(Dataset content begins)

@[simp] theorem State.release_agenda (s : State) (ps : List (Nat × Nat)) : (s.release ps).agenda = s.agenda := by
  unfold State.release; split
  · rfl
  · rw [State.freeVersions_agenda]
    exact foldl_keeps State.agenda (fun (s : State) (p : Nat × Nat) => s.unpin p.1 p.2) (fun _ _ => rfl) _ _
@[simp] theorem State.release_tempo (s : State) (ps : List (Nat × Nat)) : (s.release ps).tempo = s.tempo := by
  unfold State.release; split
  · rfl
  · rw [State.freeVersions_tempo]
    exact foldl_keeps State.tempo (fun (s : State) (p : Nat × Nat) => s.unpin p.1 p.2) (fun _ _ => rfl) _ _
@[simp] theorem State.release_fresh (s : State) (ps : List (Nat × Nat)) : (s.release ps).fresh = s.fresh := by
  unfold State.release; split
  · rfl
  · rw [State.freeVersions_fresh]
    exact foldl_keeps State.fresh (fun (s : State) (p : Nat × Nat) => s.unpin p.1 p.2) (fun _ _ => rfl) _ _
@[simp] theorem State.release_uid (s : State) (ps : List (Nat × Nat)) : (s.release ps).uid = s.uid := by
  unfold State.release; split
  · rfl
  · rw [State.freeVersions_uid]
    exact foldl_keeps State.uid (fun (s : State) (p : Nat × Nat) => s.unpin p.1 p.2) (fun _ _ => rfl) _ _
@[simp] theorem State.release_cur (s : State) (ps : List (Nat × Nat)) : (s.release ps).cur = s.cur := by
  unfold State.release; split
  · rfl
  · rw [State.freeVersions_cur]
    exact foldl_keeps State.cur (fun (s : State) (p : Nat × Nat) => s.unpin p.1 p.2) (fun _ _ => rfl) _ _
@[simp] theorem State.release_lastCore (s : State) (ps : List (Nat × Nat)) : (s.release ps).lastCore = s.lastCore := by
  unfold State.release; split
  · rfl
  · rw [State.freeVersions_lastCore]
    exact foldl_keeps State.lastCore (fun (s : State) (p : Nat × Nat) => s.unpin p.1 p.2) (fun _ _ => rfl) _ _
@[simp] theorem State.release_gtime (s : State) (ps : List (Nat × Nat)) : (s.release ps).gtime = s.gtime := by
  unfold State.release; split
  · rfl
  · rw [State.freeVersions_gtime]
    exact foldl_keeps State.gtime (fun (s : State) (p : Nat × Nat) => s.unpin p.1 p.2) (fun _ _ => rfl) _ _
@[simp] theorem State.release_dies (s : State) (ps : List (Nat × Nat)) : (s.release ps).dies = s.dies := by
  unfold State.release; split
  · rfl
  · rw [State.freeVersions_dies]
    exact foldl_keeps State.dies (fun (s : State) (p : Nat × Nat) => s.unpin p.1 p.2) (fun _ _ => rfl) _ _
@[simp] theorem State.release_warps (s : State) (ps : List (Nat × Nat)) : (s.release ps).warps = s.warps := by
  unfold State.release; split
  · rfl
  · rw [State.freeVersions_warps]
    exact foldl_keeps State.warps (fun (s : State) (p : Nat × Nat) => s.unpin p.1 p.2) (fun _ _ => rfl) _ _
@[simp] theorem State.release_teams (s : State) (ps : List (Nat × Nat)) : (s.release ps).teams = s.teams := by
  unfold State.release; split
  · rfl
  · rw [State.freeVersions_teams]
    exact foldl_keeps State.teams (fun (s : State) (p : Nat × Nat) => s.unpin p.1 p.2) (fun _ _ => rfl) _ _
@[simp] theorem State.release_grids (s : State) (ps : List (Nat × Nat)) : (s.release ps).grids = s.grids := by
  unfold State.release; split
  · rfl
  · rw [State.freeVersions_grids]
    exact foldl_keeps State.grids (fun (s : State) (p : Nat × Nat) => s.unpin p.1 p.2) (fun _ _ => rfl) _ _
@[simp] theorem State.release_cores (s : State) (ps : List (Nat × Nat)) : (s.release ps).cores = s.cores := by
  unfold State.release; split
  · rfl
  · rw [State.freeVersions_cores]
    exact foldl_keeps State.cores (fun (s : State) (p : Nat × Nat) => s.unpin p.1 p.2) (fun _ _ => rfl) _ _
@[simp] theorem State.release_mem (s : State) (ps : List (Nat × Nat)) : (s.release ps).mem = s.mem := by
  unfold State.release; split
  · rfl
  · rw [State.freeVersions_mem]
    exact foldl_keeps State.mem (fun (s : State) (p : Nat × Nat) => s.unpin p.1 p.2) (fun _ _ => rfl) _ _
@[simp] theorem State.release_sch (s : State) (ps : List (Nat × Nat)) : (s.release ps).sch = s.sch := by
  unfold State.release; split
  · rfl
  · rw [State.freeVersions_sch]
    exact foldl_keeps State.sch (fun (s : State) (p : Nat × Nat) => s.unpin p.1 p.2) (fun _ _ => rfl) _ _
@[simp] theorem State.release_bins (s : State) (ps : List (Nat × Nat)) : (s.release ps).bins = s.bins := by
  unfold State.release; split
  · rfl
  · rw [State.freeVersions_bins]
    exact foldl_keeps State.bins (fun (s : State) (p : Nat × Nat) => s.unpin p.1 p.2) (fun _ _ => rfl) _ _
@[simp] theorem State.release_pmodes (s : State) (ps : List (Nat × Nat)) : (s.release ps).pmodes = s.pmodes := by
  unfold State.release; split
  · rfl
  · rw [State.freeVersions_pmodes]
    exact foldl_keeps State.pmodes (fun (s : State) (p : Nat × Nat) => s.unpin p.1 p.2) (fun _ _ => rfl) _ _
@[simp] theorem State.release_link (s : State) (ps : List (Nat × Nat)) : (s.release ps).link = s.link := by
  unfold State.release; split
  · rfl
  · rw [State.freeVersions_link]
    exact foldl_keeps State.link (fun (s : State) (p : Nat × Nat) => s.unpin p.1 p.2) (fun _ _ => rfl) _ _
@[simp] theorem State.release_trace (s : State) (ps : List (Nat × Nat)) : (s.release ps).trace = s.trace := by
  unfold State.release; split
  · rfl
  · rw [State.freeVersions_trace]
    exact foldl_keeps State.trace (fun (s : State) (p : Nat × Nat) => s.unpin p.1 p.2) (fun _ _ => rfl) _ _
@[simp] theorem State.release_boot (s : State) (ps : List (Nat × Nat)) : (s.release ps).boot = s.boot := by
  unfold State.release; split
  · rfl
  · rw [State.freeVersions_boot]
    exact foldl_keeps State.boot (fun (s : State) (p : Nat × Nat) => s.unpin p.1 p.2) (fun _ _ => rfl) _ _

(Dataset content ends)

> **Exercise**
The entries above are to be output exactly as they appear.

> **Output**
@[simp] theorem State.release_agenda (s : State) (ps : List (Nat × Nat)) : (s.release ps).agenda = s.agenda := by
  unfold State.release; split
  · rfl
  · rw [State.freeVersions_agenda]
    exact foldl_keeps State.agenda (fun (s : State) (p : Nat × Nat) => s.unpin p.1 p.2) (fun _ _ => rfl) _ _
@[simp] theorem State.release_tempo (s : State) (ps : List (Nat × Nat)) : (s.release ps).tempo = s.tempo := by
  unfold State.release; split
  · rfl
  · rw [State.freeVersions_tempo]
    exact foldl_keeps State.tempo (fun (s : State) (p : Nat × Nat) => s.unpin p.1 p.2) (fun _ _ => rfl) _ _
@[simp] theorem State.release_fresh (s : State) (ps : List (Nat × Nat)) : (s.release ps).fresh = s.fresh := by
  unfold State.release; split
  · rfl
  · rw [State.freeVersions_fresh]
    exact foldl_keeps State.fresh (fun (s : State) (p : Nat × Nat) => s.unpin p.1 p.2) (fun _ _ => rfl) _ _
@[simp] theorem State.release_uid (s : State) (ps : List (Nat × Nat)) : (s.release ps).uid = s.uid := by
  unfold State.release; split
  · rfl
  · rw [State.freeVersions_uid]
    exact foldl_keeps State.uid (fun (s : State) (p : Nat × Nat) => s.unpin p.1 p.2) (fun _ _ => rfl) _ _
@[simp] theorem State.release_cur (s : State) (ps : List (Nat × Nat)) : (s.release ps).cur = s.cur := by
  unfold State.release; split
  · rfl
  · rw [State.freeVersions_cur]
    exact foldl_keeps State.cur (fun (s : State) (p : Nat × Nat) => s.unpin p.1 p.2) (fun _ _ => rfl) _ _
@[simp] theorem State.release_lastCore (s : State) (ps : List (Nat × Nat)) : (s.release ps).lastCore = s.lastCore := by
  unfold State.release; split
  · rfl
  · rw [State.freeVersions_lastCore]
    exact foldl_keeps State.lastCore (fun (s : State) (p : Nat × Nat) => s.unpin p.1 p.2) (fun _ _ => rfl) _ _
@[simp] theorem State.release_gtime (s : State) (ps : List (Nat × Nat)) : (s.release ps).gtime = s.gtime := by
  unfold State.release; split
  · rfl
  · rw [State.freeVersions_gtime]
    exact foldl_keeps State.gtime (fun (s : State) (p : Nat × Nat) => s.unpin p.1 p.2) (fun _ _ => rfl) _ _
@[simp] theorem State.release_dies (s : State) (ps : List (Nat × Nat)) : (s.release ps).dies = s.dies := by
  unfold State.release; split
  · rfl
  · rw [State.freeVersions_dies]
    exact foldl_keeps State.dies (fun (s : State) (p : Nat × Nat) => s.unpin p.1 p.2) (fun _ _ => rfl) _ _
@[simp] theorem State.release_warps (s : State) (ps : List (Nat × Nat)) : (s.release ps).warps = s.warps := by
  unfold State.release; split
  · rfl
  · rw [State.freeVersions_warps]
    exact foldl_keeps State.warps (fun (s : State) (p : Nat × Nat) => s.unpin p.1 p.2) (fun _ _ => rfl) _ _
@[simp] theorem State.release_teams (s : State) (ps : List (Nat × Nat)) : (s.release ps).teams = s.teams := by
  unfold State.release; split
  · rfl
  · rw [State.freeVersions_teams]
    exact foldl_keeps State.teams (fun (s : State) (p : Nat × Nat) => s.unpin p.1 p.2) (fun _ _ => rfl) _ _
@[simp] theorem State.release_grids (s : State) (ps : List (Nat × Nat)) : (s.release ps).grids = s.grids := by
  unfold State.release; split
  · rfl
  · rw [State.freeVersions_grids]
    exact foldl_keeps State.grids (fun (s : State) (p : Nat × Nat) => s.unpin p.1 p.2) (fun _ _ => rfl) _ _
@[simp] theorem State.release_cores (s : State) (ps : List (Nat × Nat)) : (s.release ps).cores = s.cores := by
  unfold State.release; split
  · rfl
  · rw [State.freeVersions_cores]
    exact foldl_keeps State.cores (fun (s : State) (p : Nat × Nat) => s.unpin p.1 p.2) (fun _ _ => rfl) _ _
@[simp] theorem State.release_mem (s : State) (ps : List (Nat × Nat)) : (s.release ps).mem = s.mem := by
  unfold State.release; split
  · rfl
  · rw [State.freeVersions_mem]
    exact foldl_keeps State.mem (fun (s : State) (p : Nat × Nat) => s.unpin p.1 p.2) (fun _ _ => rfl) _ _
@[simp] theorem State.release_sch (s : State) (ps : List (Nat × Nat)) : (s.release ps).sch = s.sch := by
  unfold State.release; split
  · rfl
  · rw [State.freeVersions_sch]
    exact foldl_keeps State.sch (fun (s : State) (p : Nat × Nat) => s.unpin p.1 p.2) (fun _ _ => rfl) _ _
@[simp] theorem State.release_bins (s : State) (ps : List (Nat × Nat)) : (s.release ps).bins = s.bins := by
  unfold State.release; split
  · rfl
  · rw [State.freeVersions_bins]
    exact foldl_keeps State.bins (fun (s : State) (p : Nat × Nat) => s.unpin p.1 p.2) (fun _ _ => rfl) _ _
@[simp] theorem State.release_pmodes (s : State) (ps : List (Nat × Nat)) : (s.release ps).pmodes = s.pmodes := by
  unfold State.release; split
  · rfl
  · rw [State.freeVersions_pmodes]
    exact foldl_keeps State.pmodes (fun (s : State) (p : Nat × Nat) => s.unpin p.1 p.2) (fun _ _ => rfl) _ _
@[simp] theorem State.release_link (s : State) (ps : List (Nat × Nat)) : (s.release ps).link = s.link := by
  unfold State.release; split
  · rfl
  · rw [State.freeVersions_link]
    exact foldl_keeps State.link (fun (s : State) (p : Nat × Nat) => s.unpin p.1 p.2) (fun _ _ => rfl) _ _
@[simp] theorem State.release_trace (s : State) (ps : List (Nat × Nat)) : (s.release ps).trace = s.trace := by
  unfold State.release; split
  · rfl
  · rw [State.freeVersions_trace]
    exact foldl_keeps State.trace (fun (s : State) (p : Nat × Nat) => s.unpin p.1 p.2) (fun _ _ => rfl) _ _
@[simp] theorem State.release_boot (s : State) (ps : List (Nat × Nat)) : (s.release ps).boot = s.boot := by
  unfold State.release; split
  · rfl
  · rw [State.freeVersions_boot]
    exact foldl_keeps State.boot (fun (s : State) (p : Nat × Nat) => s.unpin p.1 p.2) (fun _ _ => rfl) _ _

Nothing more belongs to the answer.